[Saved entries]
■ ■ ■ ■ ■ ■ ■

@[simp] theorem State.setCans_pending (x : List Can) : (s.setCans x).pending = s.pending := rfl
@[simp] theorem State.setCans_order (x : List Can) : (s.setCans x).order = s.order := rfl
@[simp] theorem State.setCans_regs (x : List Can) : (s.setCans x).regs = s.regs := rfl
@[simp] theorem State.setCans_mem (x : List Can) : (s.setCans x).mem = s.mem := rfl
@[simp] theorem State.setCans_fresh (x : List Can) : (s.setCans x).fresh = s.fresh := rfl
@[simp] theorem State.setCans_clk (x : List Can) : (s.setCans x).clk = s.clk := rfl
@[simp] theorem State.setCans_cyc (x : List Can) : (s.setCans x).cyc = s.cyc := rfl
@[simp] theorem State.setCans_evl (x : List Can) : (s.setCans x).evl = s.evl := rfl
@[simp] theorem State.setCans_irqs (x : List Can) : (s.setCans x).irqs = s.irqs := rfl
@[simp] theorem State.setCans_pwm (x : List Can) : (s.setCans x).pwm = s.pwm := rfl
@[simp] theorem State.setCans_on (x : List Can) : (s.setCans x).on = s.on := rfl
@[simp] theorem State.setCans_pllA (x : List Can) : (s.setCans x).pllA = s.pllA := rfl
@[simp] theorem State.setCans_pllB (x : List Can) : (s.setCans x).pllB = s.pllB := rfl
@[simp] theorem State.setCans_busErr (x : List Can) : (s.setCans x).busErr = s.busErr := rfl
@[simp] theorem State.setCans_mramW (x : List Can) : (s.setCans x).mramW = s.mramW := rfl
@[simp] theorem State.setCans_tbLatch (x : List Can) : (s.setCans x).tbLatch = s.tbLatch := rfl
@[simp] theorem State.setCans_ce (x : List Can) : (s.setCans x).ce = s.ce := rfl
@[simp] theorem State.setCans_fox (x : List Can) : (s.setCans x).fox = s.fox := rfl
@[simp] theorem State.setCans_conv (x : List Can) : (s.setCans x).conv = s.conv := rfl
@[simp] theorem State.setCans_badger (x : List Can) : (s.setCans x).badger = s.badger := rfl
@[simp] theorem State.setCans_marten (x : List Can) : (s.setCans x).marten = s.marten := rfl
@[simp] theorem State.setCans_gates (x : List Can) : (s.setCans x).gates = s.gates := rfl
@[simp] theorem State.setCans_scg (x : List Can) : (s.setCans x).scg = s.scg := rfl
@[simp] theorem State.setCans_osd (x : List Can) : (s.setCans x).osd = s.osd := rfl
@[simp] theorem State.setCans_kcp (x : List Can) : (s.setCans x).kcp = s.kcp := rfl
@[simp] theorem State.setCans_modes (x : List Can) : (s.setCans x).modes = s.modes := rfl
@[simp] theorem State.setCans_act (x : List Can) : (s.setCans x).act = s.act := rfl
@[simp] theorem State.setCans_pos (x : List Can) : (s.setCans x).pos = s.pos := rfl
@[simp] theorem State.setCans_ledger (x : List Can) : (s.setCans x).ledger = s.ledger := rfl
@[simp] theorem State.setCans_hk (x : List Can) : (s.setCans x).hk = s.hk := rfl
@[simp] theorem State.setCans_sc (x : List Can) : (s.setCans x).sc = s.sc := rfl
@[simp] theorem State.setCans_scc (x : List Can) : (s.setCans x).scc = s.scc := rfl
@[simp] theorem State.setCans_dma (x : List Can) : (s.setCans x).dma = s.dma := rfl
@[simp] theorem State.setCans_can (x : List Can) : (s.setCans x).can = x := rfl
@[simp] theorem State.setCans_canTm (x : List Can) : (s.setCans x).canTm = s.canTm := rfl
@[simp] theorem State.setCans_eth (x : List Can) : (s.setCans x).eth = s.eth := rfl
@[simp] theorem State.setCans_asl (x : List Can) : (s.setCans x).asl = s.asl := rfl
@[simp] theorem State.setCans_sup (x : List Can) : (s.setCans x).sup = s.sup := rfl
@[simp] theorem State.setCans_start (x : List Can) : (s.setCans x).start = s.start := rfl
@[simp] theorem State.setCans_rd (x : List Can) : (s.setCans x).rd r = s.rd r := rfl
@[simp] theorem State.setCans_get (x : List Can) : (s.setCans x).get f = s.get f := rfl
@[simp] theorem State.setCans_is (x : List Can) : (s.setCans x).is f = s.is f := rfl
@[simp] theorem State.setCans_bit (x : List Can) : (s.setCans x).bit f i = s.bit f i := rfl

@[simp] theorem State.setPllA_pending (x : Bool) : (s.setPllA x).pending = s.pending := rfl
@[simp] theorem State.setPllA_order (x : Bool) : (s.setPllA x).order = s.order := rfl
@[simp] theorem State.setPllA_regs (x : Bool) : (s.setPllA x).regs = s.regs := rfl
@[simp] theorem State.setPllA_mem (x : Bool) : (s.setPllA x).mem = s.mem := rfl
@[simp] theorem State.setPllA_fresh (x : Bool) : (s.setPllA x).fresh = s.fresh := rfl
@[simp] theorem State.setPllA_clk (x : Bool) : (s.setPllA x).clk = s.clk := rfl
@[simp] theorem State.setPllA_cyc (x : Bool) : (s.setPllA x).cyc = s.cyc := rfl
@[simp] theorem State.setPllA_evl (x : Bool) : (s.setPllA x).evl = s.evl := rfl
@[simp] theorem State.setPllA_irqs (x : Bool) : (s.setPllA x).irqs = s.irqs := rfl
@[simp] theorem State.setPllA_pwm (x : Bool) : (s.setPllA x).pwm = s.pwm := rfl
@[simp] theorem State.setPllA_on (x : Bool) : (s.setPllA x).on = s.on := rfl
@[simp] theorem State.setPllA_pllA (x : Bool) : (s.setPllA x).pllA = x := rfl
@[simp] theorem State.setPllA_pllB (x : Bool) : (s.setPllA x).pllB = s.pllB := rfl
@[simp] theorem State.setPllA_busErr (x : Bool) : (s.setPllA x).busErr = s.busErr := rfl
@[simp] theorem State.setPllA_mramW (x : Bool) : (s.setPllA x).mramW = s.mramW := rfl
@[simp] theorem State.setPllA_tbLatch (x : Bool) : (s.setPllA x).tbLatch = s.tbLatch := rfl
@[simp] theorem State.setPllA_ce (x : Bool) : (s.setPllA x).ce = s.ce := rfl
@[simp] theorem State.setPllA_fox (x : Bool) : (s.setPllA x).fox = s.fox := rfl
@[simp] theorem State.setPllA_conv (x : Bool) : (s.setPllA x).conv = s.conv := rfl
@[simp] theorem State.setPllA_badger (x : Bool) : (s.setPllA x).badger = s.badger := rfl
@[simp] theorem State.setPllA_marten (x : Bool) : (s.setPllA x).marten = s.marten := rfl
@[simp] theorem State.setPllA_gates (x : Bool) : (s.setPllA x).gates = s.gates := rfl
@[simp] theorem State.setPllA_scg (x : Bool) : (s.setPllA x).scg = s.scg := rfl
@[simp] theorem State.setPllA_osd (x : Bool) : (s.setPllA x).osd = s.osd := rfl
@[simp] theorem State.setPllA_kcp (x : Bool) : (s.setPllA x).kcp = s.kcp := rfl
@[simp] theorem State.setPllA_modes (x : Bool) : (s.setPllA x).modes = s.modes := rfl
@[simp] theorem State.setPllA_act (x : Bool) : (s.setPllA x).act = s.act := rfl
@[simp] theorem State.setPllA_pos (x : Bool) : (s.setPllA x).pos = s.pos := rfl
@[simp] theorem State.setPllA_ledger (x : Bool) : (s.setPllA x).ledger = s.ledger := rfl
@[simp] theorem State.setPllA_hk (x : Bool) : (s.setPllA x).hk = s.hk := rfl
@[simp] theorem State.setPllA_sc (x : Bool) : (s.setPllA x).sc = s.sc := rfl
@[simp] theorem State.setPllA_scc (x : Bool) : (s.setPllA x).scc = s.scc := rfl
@[simp] theorem State.setPllA_dma (x : Bool) : (s.setPllA x).dma = s.dma := rfl
@[simp] theorem State.setPllA_can (x : Bool) : (s.setPllA x).can = s.can := rfl
@[simp] theorem State.setPllA_canTm (x : Bool) : (s.setPllA x).canTm = s.canTm := rfl
@[simp] theorem State.setPllA_eth (x : Bool) : (s.setPllA x).eth = s.eth := rfl
@[simp] theorem State.setPllA_asl (x : Bool) : (s.setPllA x).asl = s.asl := rfl
@[simp] theorem State.setPllA_sup (x : Bool) : (s.setPllA x).sup = s.sup := rfl
@[simp] theorem State.setPllA_start (x : Bool) : (s.setPllA x).start = s.start := rfl
@[simp] theorem State.setPllA_rd (x : Bool) : (s.setPllA x).rd r = s.rd r := rfl
@[simp] theorem State.setPllA_get (x : Bool) : (s.setPllA x).get f = s.get f := rfl
@[simp] theorem State.setPllA_is (x : Bool) : (s.setPllA x).is f = s.is f := rfl
@[simp] theorem State.setPllA_bit (x : Bool) : (s.setPllA x).bit f i = s.bit f i := rfl

@[simp] theorem State.setPllB_pending (x : Bool) : (s.setPllB x).pending = s.pending := rfl
@[simp] theorem State.setPllB_order (x : Bool) : (s.setPllB x).order = s.order := rfl
@[simp] theorem State.setPllB_regs (x : Bool) : (s.setPllB x).regs = s.regs := rfl
@[simp] theorem State.setPllB_mem (x : Bool) : (s.setPllB x).mem = s.mem := rfl
@[simp] theorem State.setPllB_fresh (x : Bool) : (s.setPllB x).fresh = s.fresh := rfl
@[simp] theorem State.setPllB_clk (x : Bool) : (s.setPllB x).clk = s.clk := rfl
@[simp] theorem State.setPllB_cyc (x : Bool) : (s.setPllB x).cyc = s.cyc := rfl
@[simp] theorem State.setPllB_evl (x : Bool) : (s.setPllB x).evl = s.evl := rfl
@[simp] theorem State.setPllB_irqs (x : Bool) : (s.setPllB x).irqs = s.irqs := rfl
@[simp] theorem State.setPllB_pwm (x : Bool) : (s.setPllB x).pwm = s.pwm := rfl
@[simp] theorem State.setPllB_on (x : Bool) : (s.setPllB x).on = s.on := rfl
@[simp] theorem State.setPllB_pllA (x : Bool) : (s.setPllB x).pllA = s.pllA := rfl
@[simp] theorem State.setPllB_pllB (x : Bool) : (s.setPllB x).pllB = x := rfl
@[simp] theorem State.setPllB_busErr (x : Bool) : (s.setPllB x).busErr = s.busErr := rfl
@[simp] theorem State.setPllB_mramW (x : Bool) : (s.setPllB x).mramW = s.mramW := rfl
@[simp] theorem State.setPllB_tbLatch (x : Bool) : (s.setPllB x).tbLatch = s.tbLatch := rfl
@[simp] theorem State.setPllB_ce (x : Bool) : (s.setPllB x).ce = s.ce := rfl
@[simp] theorem State.setPllB_fox (x : Bool) : (s.setPllB x).fox = s.fox := rfl
@[simp] theorem State.setPllB_conv (x : Bool) : (s.setPllB x).conv = s.conv := rfl
@[simp] theorem State.setPllB_badger (x : Bool) : (s.setPllB x).badger = s.badger := rfl
@[simp] theorem State.setPllB_marten (x : Bool) : (s.setPllB x).marten = s.marten := rfl
@[simp] theorem State.setPllB_gates (x : Bool) : (s.setPllB x).gates = s.gates := rfl
@[simp] theorem State.setPllB_scg (x : Bool) : (s.setPllB x).scg = s.scg := rfl
@[simp] theorem State.setPllB_osd (x : Bool) : (s.setPllB x).osd = s.osd := rfl
@[simp] theorem State.setPllB_kcp (x : Bool) : (s.setPllB x).kcp = s.kcp := rfl
@[simp] theorem State.setPllB_modes (x : Bool) : (s.setPllB x).modes = s.modes := rfl
@[simp] theorem State.setPllB_act (x : Bool) : (s.setPllB x).act = s.act := rfl
@[simp] theorem State.setPllB_pos (x : Bool) : (s.setPllB x).pos = s.pos := rfl
@[simp] theorem State.setPllB_ledger (x : Bool) : (s.setPllB x).ledger = s.ledger := rfl
@[simp] theorem State.setPllB_hk (x : Bool) : (s.setPllB x).hk = s.hk := rfl
@[simp] theorem State.setPllB_sc (x : Bool) : (s.setPllB x).sc = s.sc := rfl
@[simp] theorem State.setPllB_scc (x : Bool) : (s.setPllB x).scc = s.scc := rfl
@[simp] theorem State.setPllB_dma (x : Bool) : (s.setPllB x).dma = s.dma := rfl
@[simp] theorem State.setPllB_can (x : Bool) : (s.setPllB x).can = s.can := rfl
@[simp] theorem State.setPllB_canTm (x : Bool) : (s.setPllB x).canTm = s.canTm := rfl
@[simp] theorem State.setPllB_eth (x : Bool) : (s.setPllB x).eth = s.eth := rfl
@[simp] theorem State.setPllB_asl (x : Bool) : (s.setPllB x).asl = s.asl := rfl
@[simp] theorem State.setPllB_sup (x : Bool) : (s.setPllB x).sup = s.sup := rfl
@[simp] theorem State.setPllB_start (x : Bool) : (s.setPllB x).start = s.start := rfl
@[simp] theorem State.setPllB_rd (x : Bool) : (s.setPllB x).rd r = s.rd r := rfl
@[simp] theorem State.setPllB_get (x : Bool) : (s.setPllB x).get f = s.get f := rfl
@[simp] theorem State.setPllB_is (x : Bool) : (s.setPllB x).is f = s.is f := rfl
@[simp] theorem State.setPllB_bit (x : Bool) : (s.setPllB x).bit f i = s.bit f i := rfl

■ ■ ■ ■ ■ ■ ■

> [Work order]: Lines holding "modes": please count them in the data above and reply with the number alone.

> [Answer box]: 3